Con i suoi 2 m2 di superficie, la pelle rappresenta l’organo più esteso e il primo baluardo di difesa del nostro corpo, uno scudo fisico ma non solo. Svolge infatti anche molte funzioni biochimiche mediate da vari tipi di cellule, dalla regolazione della temperatura e dell’equilibrio di acqua e sali minerali (attraverso la sudorazione) a un ruolo indiretto persino nella salute delle ossa, essendo la prima sede di produzione della vitamina D, l’ormone che regola il metabolismo del calcio e contribuisce a mantenere sano ed efficiente il sistema immunitario. 

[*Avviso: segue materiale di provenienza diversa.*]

-- ==== Sys2Proof/Tests/Slice0.lean ====
section
/-! SUPPORT. The model's own tests: ill-formed terms that the checks refuse, words written out from the
spec's encodings, single steps against the spec's worked examples, and for each statement a state and
operands that meet its hypotheses. -/

section
set_option Elab.async false

open Sys2Proof Sys2Proof.Machine

/-! ### Well-formedness: one ill-formed term for each check -/

theorem test_wf_guard : Instr.wf (.nop ⟨⟨0, true⟩⟩) = false := by decide +kernel
theorem test_wf_two_ports : Instr.wf (.add ⟨⟨0, false⟩, .tx, .rx, .lit 1⟩) = false := by decide +kernel
theorem test_wf_two_ports_memory : Instr.wf (.eapp ⟨⟨0, false⟩, .rx, .reg .rxh, .l 0, .add⟩) = false := by decide +kernel
theorem test_wf_branch_zero : Instr.wf (.br ⟨⟨0, false⟩, 0⟩) = false := by decide +kernel
theorem test_wf_branch_back : Instr.wf (.br ⟨⟨0, false⟩, 0x80000000⟩) = false := by decide +kernel
theorem test_wf_bit_field : Instr.wf (.bfx ⟨⟨0, false⟩, .l 0, .l 1, 32, 32⟩) = false := by decide +kernel
theorem test_wf_creg_read : Instr.wf (.mfc ⟨⟨0, false⟩, .l 0, 0x007⟩) = false := by decide +kernel
theorem test_wf_creg_write : Instr.wf (.mtc ⟨⟨0, false⟩, .l 0, 0x080⟩) = false := by decide +kernel
theorem test_wf_entry_high : Instr.wf (.fset ⟨⟨0, false⟩, .entry, .ulit 5⟩) = false := by decide +kernel
theorem test_wf_fcvt_format : Instr.wf (.fcvt ⟨⟨0, false⟩, .l 0, .l 1, true, .i32, .fp32, .rne⟩) = false := by decide +kernel
theorem test_wf_icvt_pair : Instr.wf (.icvt ⟨⟨0, false⟩, .l 0, .l 1, .i32, .i64, .rne, false⟩) = false := by decide +kernel
theorem test_wf_load_order : Instr.wf (.ld ⟨⟨0, false⟩, .l 0, ⟨.l 1, .lit 0⟩, .b64, false, .rel, .core⟩) = false := by decide +kernel
theorem test_wf_store_order : Instr.wf (.st ⟨⟨0, false⟩, ⟨.l 1, .lit 0⟩, .l 0, .b64, .acq, .core⟩) = false := by decide +kernel
theorem test_wf_tagr_one_local : Instr.wf (.tagr ⟨⟨0, false⟩, .l 3, 3, ⟨.l 1, .lit 0⟩, .rlx, .core⟩) = false := by decide +kernel
theorem test_wf_tagw_empty_data : Instr.wf (.tagw ⟨⟨0, false⟩, ⟨.l 1, .lit 0⟩, .l 0, .empty, .rlx, .core⟩) = false := by decide +kernel
theorem test_wf_fence_relaxed : Instr.wf (.fence ⟨⟨0, false⟩, .rlx, .core, false⟩) = false := by decide +kernel
theorem test_wf_atomic_size : Instr.wf (.aadd ⟨⟨0, false⟩, .l 0, ⟨.l 1, .lit 0⟩, .l 2, .b16, .rlx, .core⟩) = false := by decide +kernel
theorem test_wf_cas_size : Instr.wf (.cas ⟨⟨0, false⟩, 3, ⟨.l 1, .lit 0⟩, .l 2, 1, .b8, .rlx, .core⟩) = false := by decide +kernel
theorem test_wf_query_record_scope : Instr.wf (.wqry ⟨⟨0, false⟩, .l 4, ⟨.zero, .lit 0⟩, .cobj, .dev⟩) = false := by decide +kernel
theorem test_wf_query_record_offset : Instr.wf (.wqry ⟨⟨0, false⟩, .l 4, ⟨.zero, .lit 8⟩, .cobj, .core⟩) = false := by decide +kernel
theorem test_wf_group_scope : Instr.wf (.ngrp ⟨⟨0, false⟩, .l 1, ⟨.g 0, .lit 0⟩, .clu⟩) = false := by decide +kernel
theorem test_wf_claim_counts : Instr.wf (.vclaim ⟨⟨0, false⟩, .l 9, .lit 0x405⟩) = false := by decide +kernel
theorem test_wf_claim_order : Instr.wf (.vclaim ⟨⟨0, false⟩, .l 9, .lit 0x408⟩) = false := by decide +kernel
theorem test_wf_viota_format : Instr.wf (.viota ⟨⟨0, false⟩, 0, .lit 0, .fp32, none⟩) = false := by decide +kernel
theorem test_wf_vbcast_format : Instr.wf (.vbcast ⟨⟨0, false⟩, 0, .lit 0, .e4m3, none⟩) = false := by decide +kernel
theorem test_wf_vector_rounding : Instr.wf (.vadd ⟨⟨0, false⟩, 0, 1, .v 2, .i32, true, .rtz, false, none⟩) = false := by decide +kernel
theorem test_wf_vector_unsigned_float : Instr.wf (.vmul ⟨⟨0, false⟩, 0, 1, .v 2, .fp32, true, .rne, true, none⟩) = false := by decide +kernel
theorem test_wf_vector_bits : Instr.wf (.vand ⟨⟨0, false⟩, 0, 1, .v 2, .i32, false, .rne, false, none⟩) = false := by decide +kernel
theorem test_wf_vector_minmax : Instr.wf (.vmin ⟨⟨0, false⟩, 0, 1, .v 2, .fp32, true, .rne, false, none⟩) = false := by decide +kernel
theorem test_wf_vcmp_condition : Instr.wf (.vcmp ⟨⟨0, false⟩, 0, 1, .v 2, 8, .fp32, false, none⟩) = false := by decide +kernel
theorem test_wf_vcvt_part : Instr.wf (.vcvt ⟨⟨0, false⟩, 0, 1, .fp32, .fp16, true, .rne, false, 2, none⟩) = false := by decide +kernel
theorem test_wf_vcvt_overflow : Instr.wf (.vcvt ⟨⟨0, false⟩, 0, 1, .i32, .fp32, true, .rne, false, 0, none⟩) = false := by decide +kernel
theorem test_wf_vqmx_format : Instr.wf (.vqmx ⟨⟨0, false⟩, 0, 1, .block, 2, .e4m3, .fp32, true, .rne⟩) = false := by decide +kernel
theorem test_wf_vdqmx_format : Instr.wf (.vdqmx ⟨⟨0, false⟩, 0, 1, 2, .fp32, .e5m2, true, .rne⟩) = false := by decide +kernel
theorem test_wf_vrmax_overflow : Instr.wf (.vrmax ⟨⟨0, false⟩, .l 0, 1, .i32, true, .rne, false, none⟩) = false := by decide +kernel
theorem test_wf_vspec_format : Instr.wf (.vexp2 ⟨⟨0, false⟩, 0, 1, .i32, true, .rne, none⟩) = false := by decide +kernel
theorem test_wf_vbperm_distance : Instr.wf (.vbperm ⟨⟨0, false⟩, 0, 1, 9, .i32, none⟩) = false := by decide +kernel
theorem test_wf_butterfly_odd : Instr.wf (.vbflyX ⟨⟨0, false⟩, 1, 2, 3, 4, true, 0, none⟩) = false := by decide +kernel
theorem test_wf_automorphism_length : Instr.wf (.vauto ⟨⟨0, false⟩, 0, 1, .lit 3, 8, true, 0, none⟩) = false := by decide +kernel
theorem test_wf_automorphism_even : Instr.wf (.vauto ⟨⟨0, false⟩, 0, 1, .lit 4, 3, true, 0, none⟩) = false := by decide +kernel
theorem test_wf_automorphism_large : Instr.wf (.vauto ⟨⟨0, false⟩, 0, 1, .lit 17, 3, true, 0, none⟩) = false := by decide +kernel
theorem test_wf_ring_configuration : Instr.wf (.ringi ⟨⟨0, false⟩, .l 0, .lit 0x10001, 0⟩) = false := by decide +kernel
theorem test_wf_drain_format : Instr.wf (.tdrain ⟨⟨0, false⟩, .l 0, .l 1, .zero, .mxfp8, .fp32, true, .rne, false, .identity, .plain⟩) = false := by decide +kernel
theorem test_wf_drain_gate : Instr.wf (.tdrain ⟨⟨0, false⟩, .l 0, .l 1, .zero, .fp32, .fp32, true, .rne, false, .relu, .lstm⟩) = false := by decide +kernel
theorem test_wf_counter : Instr.wf (.cntr ⟨⟨0, false⟩, .l 0, .lit 16, false⟩) = false := by decide +kernel
theorem test_wf_event_row : Instr.wf (.turn 0) = false := by decide +kernel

La pelle è un vero e proprio organo che respira (assorbe ben cinque litri di ossigeno al giorno durante gli scambi gassosi con il sangue e con l’ambiente esterno!) e che “sente”, cioè percepisce un gran numero di stimoli tattili, termici e dolorosi grazie a un’abbondante distribuzione di terminazioni nervose. Non a caso, è l’organo maggiormente rappresentato a livello della corteccia cerebrale e, benché possa apparire strano, ha un’origine comune con il sistema nervoso: i melanociti, le cellule specializzate nella produzione del pigmento melanina, derivano infatti dal neuroectoderma, un tessuto primitivo dell’embrione, proprio come i neuroni. 

Infine, non va dimenticato che la pelle è anche un importante canale di comunicazione interpersonale che contribuisce a definire l’immagine che si ha di sé e degli altri. Si potrebbe dire che è il nostro primo capo di vestiario, una sorta di biglietto da visita con cui ci si presenta agli altri, che inevitabilmente sono portati a guardare anche i minimi particolari. Come tutti gli organi, anche la pelle invecchia. Le rughe sono solo la manifestazione più evidente di un processo di cambiamento continuo, ma sono molte le esigenze di una pelle “anziana”, soprattutto nei momenti in cui viene messa alla prova, come i periodi più caldi dell’anno, quando il sole intenso e le temperature elevate possono rappresentare una minaccia. E allora quale migliore occasione dell’inizio dell’estate per conoscere più da vicino questo organo silenzioso ma fondamentale, mettere in discussione alcuni luoghi comuni e scoprire i segreti per mantenere una pelle giovane e in salute?

 

Che fototipo sei?

Il colore della pelle dipende dalla quantità di melanina, il pigmento prodotto dai melanociti, che va dal giallo-rosso (pheomelanina) al marrone-nero (la più comune eumelanina). I melanociti si trovano nello strato più profondo dell’epidermide e comunicano con le cellule circostanti, i cheratinociti, trasferendo la melanina tramite piccole vescicole, i melanosomi, e determinando così la tipica pigmentazione della cute.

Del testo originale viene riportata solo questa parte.